Novo Nordisk's Mim8 significantly reduces bleeds in hemophilia A - plans approval submission
Novo Nordisk’s next-generation Factor 8a mimetic bispecific antibody Mim8 significantly reduced bleeds in the phase 3 Frontier 2 trial and performed better than coagulation factor prophylaxis in patients with the blood disorder.
Notably, the trial tested a weekly and a monthly treatment with Mim8 and the monthly treatment was equally or more effective than the weekly treatment at preventing bleeds, which could be a selling point for patients on approval.
In people who had no prior prophylaxis, zero bleeds were seen in 86% of those treated weekly with Mim8 in the trial and 95% of those treated monthly.

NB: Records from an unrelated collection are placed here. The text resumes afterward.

-- ==== Sys2Proof/Machine/Spaces.lean ====
section
/-! DEFINITION. The four spaces and the memory behind them: global addresses (R12), translation (R238, R243,
R257), declared regions and who may do what in them (R154, R155, R166, R239), ownership (R341), and the
bytes of HBM4 and DDR5. -/

namespace Sys2Proof.Machine

/-! ## Global addresses (R12) -/

def gDev (a : Nat) : Nat := bits a 54 10
def gSpace (a : Nat) : Nat := bits a 52 2
def gOff (a : Nat) : Nat := bits a 0 52

/-- A global address of a device. -/
def gAddr (dev space off : Nat) : Nat := dev * 2 ^ 54 + space * 2 ^ 52 + off

/-! ## Translation (R243, R257) -/

/-- Keys of memory bytes: channel (m, h) at address a; DIMM k at address a. -/
def chanKey (m h a : Nat) : Nat := (32 * m + h) * 2 ^ 31 + a
def dimmKey (k a : Nat) : Nat := 2 ^ 42 + k * 2 ^ 38 + a

/-- n(m) and N (R240). -/
def Device.nCh (s : Device) (m : Nat) : Nat := s.fget F.memStatusInSvc m
def Device.nAll (s : Device) : Nat := s.fget F.memCmtCtlNn 0

/-- Entry j of the active half of the channel map table (R241). -/
def Device.cmtIndex (s : Device) (j : Nat) : Nat := 2048 * s.fget F.memCmtCtlHalf 0 + j
def Device.cmtStack (s : Device) (j : Nat) : Nat := s.fget F.memCmtStack 0 (s.cmtIndex j)
def Device.cmtChan (s : Device) (j : Nat) : Nat := s.fget F.memCmtChannel 0 (s.cmtIndex j)

/-- The logical channels that name stack m, in ascending entry index (R243). -/
def Device.cmtOf (s : Device) (m : Nat) : List Nat :=
  (List.range s.nAll).filter (fun j => s.flag F.memCmtValid 0 (s.cmtIndex j) && s.cmtStack j == m)

/-- R243, I-space: the port die and memory key of an offset. -/
def Device.locateI (s : Device) (o : Nat) : Option (Nat × Nat) :=
  let nn := s.nAll
  if nn = 0 then none
  else
    let g := o / 256
    let j := g % nn
    let w := g / nn
    if 1491615488 < 256 * (w + 1) then none
    else some (s.cmtStack j / 5, chanKey (s.cmtStack j) (s.cmtChan j) (1491615488 - 256 * (w + 1) + o % 256))

/-- R243, P-space. -/
def Device.locateP (s : Device) (o : Nat) : Option (Nat × Nat) :=
  let m := bits o 36 5
  let r := bits o 0 36
  let n := s.nCh m
  if n = 0 then none
  else
    let g := r / 256
    match (s.cmtOf m)[g % n]? with
    | some j => some (m / 5, chanKey m (s.cmtChan j) (256 * (g / n) + r % 256))
    | none => none

/-- DDR5 channels in use: 8 for Population A, 4 for Population B (R257). -/
def Device.ddrChans (s : Device) : Nat := if s.fget F.prtDdrStatusState 0 1 = 0 then 4 else 8

/-- R257, D-space. -/
def Device.locateD (s : Device) (o : Nat) : Option (Nat × Nat) :=
  let cc := s.ddrChans
  let g := o / 256
  let k := if cc = 8 then g % cc else 2 * (g % cc)
  some (k / 2, dimmKey k (256 * (g / cc) + o % 256))

/-- The home port die (R318) and memory key of a global address in I-, P- or D-space. -/
def Device.locate (s : Device) (a : Nat) : Option (Nat × Nat) :=
  match gSpace a with
  | 0 => s.locateI (gOff a)
  | 1 => s.locateP (gOff a)
  | 2 => s.locateD (gOff a)
  | _ => none

/-- OFFSET is within the limits of R238 while an image is loaded. -/
def Device.offsetOk (s : Device) (a n : Nat) : Bool :=
  let o := gOff a
  match gSpace a with
  | 0 => decide (o + n ≤ s.job.iBytes)
  | 1 => decide (o / 2 ^ 41 = 0 ∧ bits o 36 5 ≤ 19 ∧
      bits o 0 36 + n ≤ 2097152 * s.job.pUnits.getD (bits o 36 5) 0)
  | 2 => decide (o + n ≤ s.job.dBytes)
  | _ => false

/-! ## Regions (R154, R155, R166, R239) -/

def rgReadOnly : Nat := 0
def rgBanked : Nat := 1
def rgAppend : Nat := 2
def rgScratch : Nat := 3

def Region.hostRead (r : Region) : Bool := bit r.flags 0
def Region.hostWrite (r : Region) : Bool := bit r.flags 1
def Region.atomic (r : Region) : Bool := bit r.flags 2

/-- Bytes a region occupies: both banks of a BANKED one (R154). -/
def Region.span (r : Region) : Nat := if r.kind = rgBanked then 2 * r.len else r.len

/-- The region that holds `n` bytes at an address of this device. -/
def Device.regionAt (s : Device) (a n : Nat) : Option Region :=
  s.job.regions.find? (fun r =>
    gSpace r.base == gSpace a && decide (gOff r.base ≤ gOff a ∧ gOff a + n ≤ gOff r.base + r.span))

/-- The bank of a BANKED region an address lies in. -/
def Region.bank (r : Region) (a : Nat) : Nat := (gOff a - gOff r.base) / max 1 r.len

/-- The APPEND slot of an address, and the offset in it (R154, R167). -/
def Region.slotSize (r : Region) : Nat := r.len / max 1 r.slots
def Region.slot (r : Region) (a : Nat) : Nat := r.firstSlot + (gOff a - gOff r.base) / max 1 r.slotSize
def Region.slotOff (r : Region) (a : Nat) : Nat := (gOff a - gOff r.base) % max 1 r.slotSize

/-- The kinds of access that R155 tells apart. -/
inductive Access3 where
  | read | write | atomic
  deriving DecidableEq, Repr

/-- R155: what frame programs, other devices and scheduled transfers may do in a region during the frame. -/
def Device.programMay (s : Device) (r : Region) (k : Access3) (a : Nat) : Bool :=
  let readBank := s.frame % 2
  let writeBank := (s.frame + 1) % 2
  match k with
  | .read => r.kind != rgBanked || r.bank a == readBank
  | .write =>
    if r.kind = rgBanked then r.bank a == writeBank && !r.hostWrite
    else if r.kind = rgAppend then decide (s.fget F.frmLenCommitLength 0 (r.slot a) ≤ r.slotOff a)
    else r.kind == rgScratch
  | .atomic => r.atomic && ((r.kind == rgBanked && r.bank a == writeBank && !r.hostWrite) || r.kind == rgScratch)

/-- R166: the status of a host read in a region. -/
def Device.hostReadStatus (s : Device) (r : Region) (a : Nat) : Nat :=
  if s.jobState = jReady then stOk
  else if s.settling then stStale
  else if r.kind ≠ rgBanked ∨ !r.hostRead then stWriteSet
  else if r.bank a ≠ s.fget F.frmCommittedCount % 2 then stStale
  else stOk

/-- R166: the status of a host write in a region. -/
def Device.hostWriteStatus (s : Device) (r : Region) (a : Nat) : Nat :=
  if s.jobState = jReady then stOk
  else if s.settling then stStale
  else if r.kind ≠ rgBanked ∨ !r.hostWrite then stWriteSet
  else if r.bank a ≠ (s.frame + 1) % 2 then stWriteSet
  else stOk

/-- R239 then R166: the status of an access of `n` bytes to I-, P- or D-space, by a host, the Curator or anyone else. -/
def Device.accessStatus (s : Device) (host curator : Bool) (k : Access3) (a n : Nat) : Nat :=
  let j := s.jobState
  if !(curator || j == jReady || j == jRunning || (host && k == .read && (j == jStopped || j == jWithdrawn))) then stAddress
  else if 256 < gOff a % 256 + n then stAddress
  else if !s.offsetOk a n then stAddress
  else
    match s.regionAt a n with
    | none => stAddress
    | some r =>
      if host then (if k = .read then s.hostReadStatus r a else s.hostWriteStatus r a)
      else if j = jRunning ∧ !s.programMay r k a then stWriteSet
      else stOk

Overall, in the previously treated group, 66% and 65% of weekly and monthly treated patients, respectively, had zero bleeds on Mim8. The bleed rate was 48% and 43% better, respectively, after treatment with Mim8 compared with coagulation factor treatment.

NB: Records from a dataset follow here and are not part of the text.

/-- R220: rings of a site on a bus step to the lines the phase needs and no ring there has. -/
def Device.stepRings (s : Device) (t b : Nat) : Device :=
  (s.linesInto t b).foldl (fun s l =>
    if (List.range 8).any (fun r => (s.ring t b r).line == l && decide (1 ≤ (s.ring t b r).state ∧ (s.ring t b r).state ≤ 2)) then s
    else
      match s.freeRing t b with
      | some r => s.setRing t b r { s.ring t b r with state := rLocked, line := l }
      | none => s) s

/-- The pairs of site and bus that a phase uses. -/
def Device.pairsUsed (s : Device) : List (Nat × Nat) :=
  (s.mapNow.flatMap (fun e => if e.isStatic then e.dsts.map (fun t => (t, e.bus)) else [])) ++
    s.pln.grants.map (fun g => (unitSite (g.2 - 1), g.1 / 64))

/-- Every ring that receives a channel is locked to its line (R221). -/
def Device.relocked (s : Device) (k : Nat) : Bool :=
  let b := k / 64
  (List.range 40).all (fun t => !(s.chansInto t b).contains (k % 64) ||
    (List.range 8).any (fun r => (s.ring t b r).state == rLocked && (s.ring t b r).line == s.lineOf b (k % 64)))

/-- Every ring that receives a channel on a line retunes to another line (R220, R221). -/
def Device.retuneRings (s : Device) (b k old l : Nat) : Device :=
  (List.range 40).foldl (fun s t =>
    if (s.chansInto t b).contains k then
      (List.range 8).foldl (fun s r =>
        let x := s.ring t b r
        if x.line = old ∧ (x.state = rLocked ∨ x.state = rAcquiring) then s.setRing t b r { state := rLocked, line := l } else s) s
    else s) s

/-- R221: a dark channel that has not relocked moves to a standby line, or exchanges lines with the calibration line, and its rings
retune. The line it leaves, if healthy, returns to standby at its next pass. Where it leaves a dead line for the calibration line, a free line
that has not passed yet becomes the calibration line (R212). -/
def Device.moveLine (s : Device) (b k : Nat) : Device :=
  let old := s.lineOf b k
  match s.standbyLines b with
  | l :: _ =>
    let s := (s.setLine b k l).useSpare 1
    if s.lineDead b old then s else s.modPln (fun p => { p with unproven := addNew p.unproven (lineKey b old) })
  | [] =>
    if s.lineDead b (s.calLineOf b) then s
    else
      let l := s.calLineOf b
      let s := s.setLine b k l
      if !s.lineDead b old then s.setCal b old
      else
        match (s.freeLines b (s.chansOf b)).head? with
        | some l => s.setCal b l
        | none => s

def Device.moveChannel (s : Device) (b k : Nat) : Device :=
  let old := s.lineOf b k
  let s := s.moveLine b k
  s.retuneRings b k old (s.lineOf b k)

/-- Dark channels at the end of a phase, by the receivers they had in it: relocked ones rejoin, others move; what moved is dark for the
guard of the coming phase. -/
def Device.relight (s : Device) : Device :=
  let (s, l) := s.pln.dark.foldl (fun (s, l) k =>
    if s.relocked k && !s.lineDead (k / 64) (s.lineOf (k / 64) (k % 64)) then (s, l)
    else ((s.moveChannel (k / 64) (k % 64)).publishBus (k / 64), l ++ [k])) (s, [])
  s.modPln (fun p => { p with dark := [], moved := l })

/-! ## Calibration steps (R213) -/

/-- When a line last passed: those not listed, at start-up (R225). -/
def Device.lastPass (s : Device) (b l : Nat) : Nat :=
  if s.pln.passAt.any (fun e => e.1 == lineKey b l) then s.pln.passAt.get 0 (lineKey b l) else s.pln.passBase

/-- Of some lines the least recently calibrated. -/
def Device.oldestLine (s : Device) (b : Nat) (ls : List Nat) : Option Nat :=
  ls.foldl (fun o l =>
    match o with
    | none => some l
    | some m => if s.lastPass b l < s.lastPass b m then some l else o) none

/-- R213: channels that a step may use in the coming phase. -/
def Device.eligibleChans (s : Device) (m : List MapEnt) (moved : List Nat) (b : Nat) : List Nat :=
  (List.range (s.chansOf b)).filter (fun k =>
    moved.contains (chKey b k) ||
      !(m.any (fun e => e.isStatic && e.names b k) || s.pln.nextGrants.get 0 (chKey b k) != 0))

/-- One calibration step on a bus, if its conditions hold: the line least recently calibrated among the eligible channels' and the
standby lines exchanges with the calibration line. (DEDUCED, log entry 92) -/
def Device.calStep (s : Device) (m : List MapEnt) (moved : List Nat) (b : Nat) : Option Device :=
  let cal := s.calLineOf b
  if !s.pln.passed.contains (lineKey b cal) || s.lineDead b cal then none
  else
    let count (s : Device) : Device := (s.finc F.plnBusCalSteps (busQuad b) (busLocal b) 1).publishBus b
    match s.oldestLine b (((s.eligibleChans m moved b).map (s.lineOf b)).filter (fun l => !s.lineDead b l) ++
        s.freeLines b (s.chansOf b)) with
    | some l =>
      match s.chanOn b l with
      | some k => some (count ((s.setLine b k cal).setCal b l))
      | none => some (count (s.setCal b l))
    | none => none

/-- The buses of a site. -/
def busesOf (t : Nat) : List Nat := (List.range 224).filter (fun b => srcSite b == t)

/-- One step for each site, on the first of its buses that allows one. -/
def Device.calSteps (s : Device) (m : List MapEnt) (moved : List Nat) : Device :=
  if s.pln.passed.isEmpty then s
  else
    (List.range 40).foldl (fun s t =>
      ((busesOf t).findSome? (fun b => s.calStep m moved b)).getD s) s

/-! ## The boundary (R205, R206) -/

/-- Lines that entry i has delivered in this phase. -/
def Device.linesGot (s : Device) (i : Nat) : Nat := (s.pln.got.filter (fun x => x.1 == i)).length

/-- Whether entry i of the phase that ends has delivered all its lines (R205). A line for memory or a port counts as delivered when its
site has accepted it. (DEDUCED, log entry 112) -/
def Device.entryDone (s : Device) (i : Nat) (e : MapEnt) : Bool :=
  if e.typ = tFetch then decide (e.lines * e.dsts.length ≤ s.linesGot i)
  else if e.typ = tAssign ∧ e.bus < 128 then decide (s.windowLines s.phase i e ≤ s.linesGot i)
  else true

/-- Lines queued for entry i. -/
def Device.queuedFor (s : Device) (i : Nat) (e : MapEnt) : Nat :=
  if e.bus < 128 then
    (((s.die (srcSite e.bus)).sendQ.get [] (busEdge e.bus)).filter (fun q => q.entry == i)).length
  else 0

/-- A phase ends (R205, R221): windows and fetches that have not delivered all their lines stop; lines queued are discarded and counted,
and a FAULT names phase and entry; dark channels rejoin or move. -/
def Device.cutPhase (s : Device) : Device :=
  let s1 := (List.range s.mapNow.length).foldl (fun s' i =>
    match s.mapNow[i]? with
    | some e =>
      if s.entryDone i e then s'
      else
        let q := busQuad e.bus
        ((s'.fsat F.plnErrUncorr q 0 (s.queuedFor i e)).pmc pmcPln q (siteLocal (srcSite e.bus)) 0x07 (busIdx e.bus)
          (s.queuedFor i e)).note
          { kind := kPln, index := q, prio := 1, cls := 2, cause := 33, unit := s.phase, detail := i }
    | none => s') s
  let s1 := (List.range 16).foldl (fun s c =>
    if (s.die c).sendQ.isEmpty && (s.die c).sent.isEmpty then s
    else s.modDie c (fun y => { y with sendQ := [], sent := [] })) s1
  (s1.modPln (fun p => { p with fetched := [], got := [], rot := [] })).relight

/-- RX_STATIC and RX_POOL (R237). -/
def Device.publishUse (s : Device) : Device :=
  (List.range 40).foldl (fun s t =>
    let s := s.fset F.plnSiteRxStatic (siteQuad t) (siteLocal t) (staticRx s.mapNow t)
    s.fset F.plnSiteRxPool (siteQuad t) (siteLocal t) ((s.pln.grants.filter (fun g => unitSite (g.2 - 1) == t)).length)) s

/-- No phase map is in force any more: no pool grants, no moved channels, nothing in use (R237). -/
def Device.leavePhases (s : Device) : Device :=
  (s.modPln (fun p => { p with grants := [], nextGrants := [], moved := [], guard := false })).publishUse

/-- Key of the receiver of a channel at a site. -/
def rxKey (t b k : Nat) : Nat := 16384 * t + chKey b k

/-- The receivers of a channel that went dark or moved look for its block boundaries again (R195), and their run of wrong blocks begins
anew (R220); cells already started on it complete (R206). -/
def Device.loseSync (s : Device) (key : Nat) : Device :=
  let s := if (s.pln.flight.get [] key).isEmpty then s
    else s.modPln (fun p => { p with flight := p.flight.upd [] key (List.map (fun c => { c with started := true })) })
  (List.range 40).foldl (fun s t =>
    if (s.chansInto t (key / 64)).contains (key % 64) then
      s.modPln (fun p => { p with
        sync := p.sync.set 0 (rxKey t (key / 64) (key % 64)) syncBlocks, wrongRun := p.wrongRun.set 0 (rxKey t (key / 64) (key % 64)) 0 })
    else s) s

Importantly, no safety concerns were raised in the trial and Mim8 was generally well tolerated.
Still an unmet need
“Despite treatment advances, there are still many unmet needs for people living with hemophilia A,” said lead investigator Maria Elisa Mancuso, a senior consultant in hematology at the IRCCS Humanitas Research Hospital in Milan, Italy, in a press statement.
“The Frontier 2 data demonstrated superiority of Mim8 prophylaxis over both on demand treatment and prior clotting factor prophylaxis with respect to the number of treated bleeding episodes in people living with hemophilia A, regardless of their inhibitor status. It is also encouraging to see that in some subgroups in the study, up to 95% of people treated with Mim8 experienced zero bleeds.”
Hemophilia A is an inherited blood clotting disorder and primarily affects people with one X chromosome because the genetic mutation that causes the condition is carried on the X chromosome and is recessively inherited. Around 1 in 5000 people who are assigned male at birth have hemophilia A, which is more common than hemophilia B.
The severity of hemophilia A varies depending on the specific changes to the factor 8 gene and resulting protein. The standard treatment is injected recombinant, or plasma concentrate factor 8, but frequent injections are often required and unwanted clots and infections are a risk for those affected.
Giving patients choice
If Mim8 reaches the market, which seems likely to happen based on the trial results, it will provide competition for another antibody treatment for hemophilia A, Roche’s Hemlibra (emicizumab).
Hemlibra was approved by the FDA for prophylactic treatment of hemophilia A in 2018 and is now approved in more than 100 countries worldwide. It binds to activated coagulation factor IX and to factor X and also activates factor X, therefore compensating for the lack of activity of clotting factor 8 in people with hemophilia A.
So far, Hemlibra has been a blockbuster drug, making $4.5 billion for Roche last year. While this study didn’t directly compare the two antibody treatments, Mim8 may win on efficacy as the no-bleed rates for Hemlibra in the Haven 6 trial were lower than 90% versus the 95% no-bleed rate in patients given once monthly Mim8 in the Frontier 2 trial.
The excellent once-monthly rate may also help Mim8 be competitive, as Hemlibra is only suitable for monthly treatment in some patients (after an initial month of once weekly treatment) whereas others have to take the treatment every two weeks.
Novo Nordisk now plans to submit Mim8 for regulatory approval before the end of the year.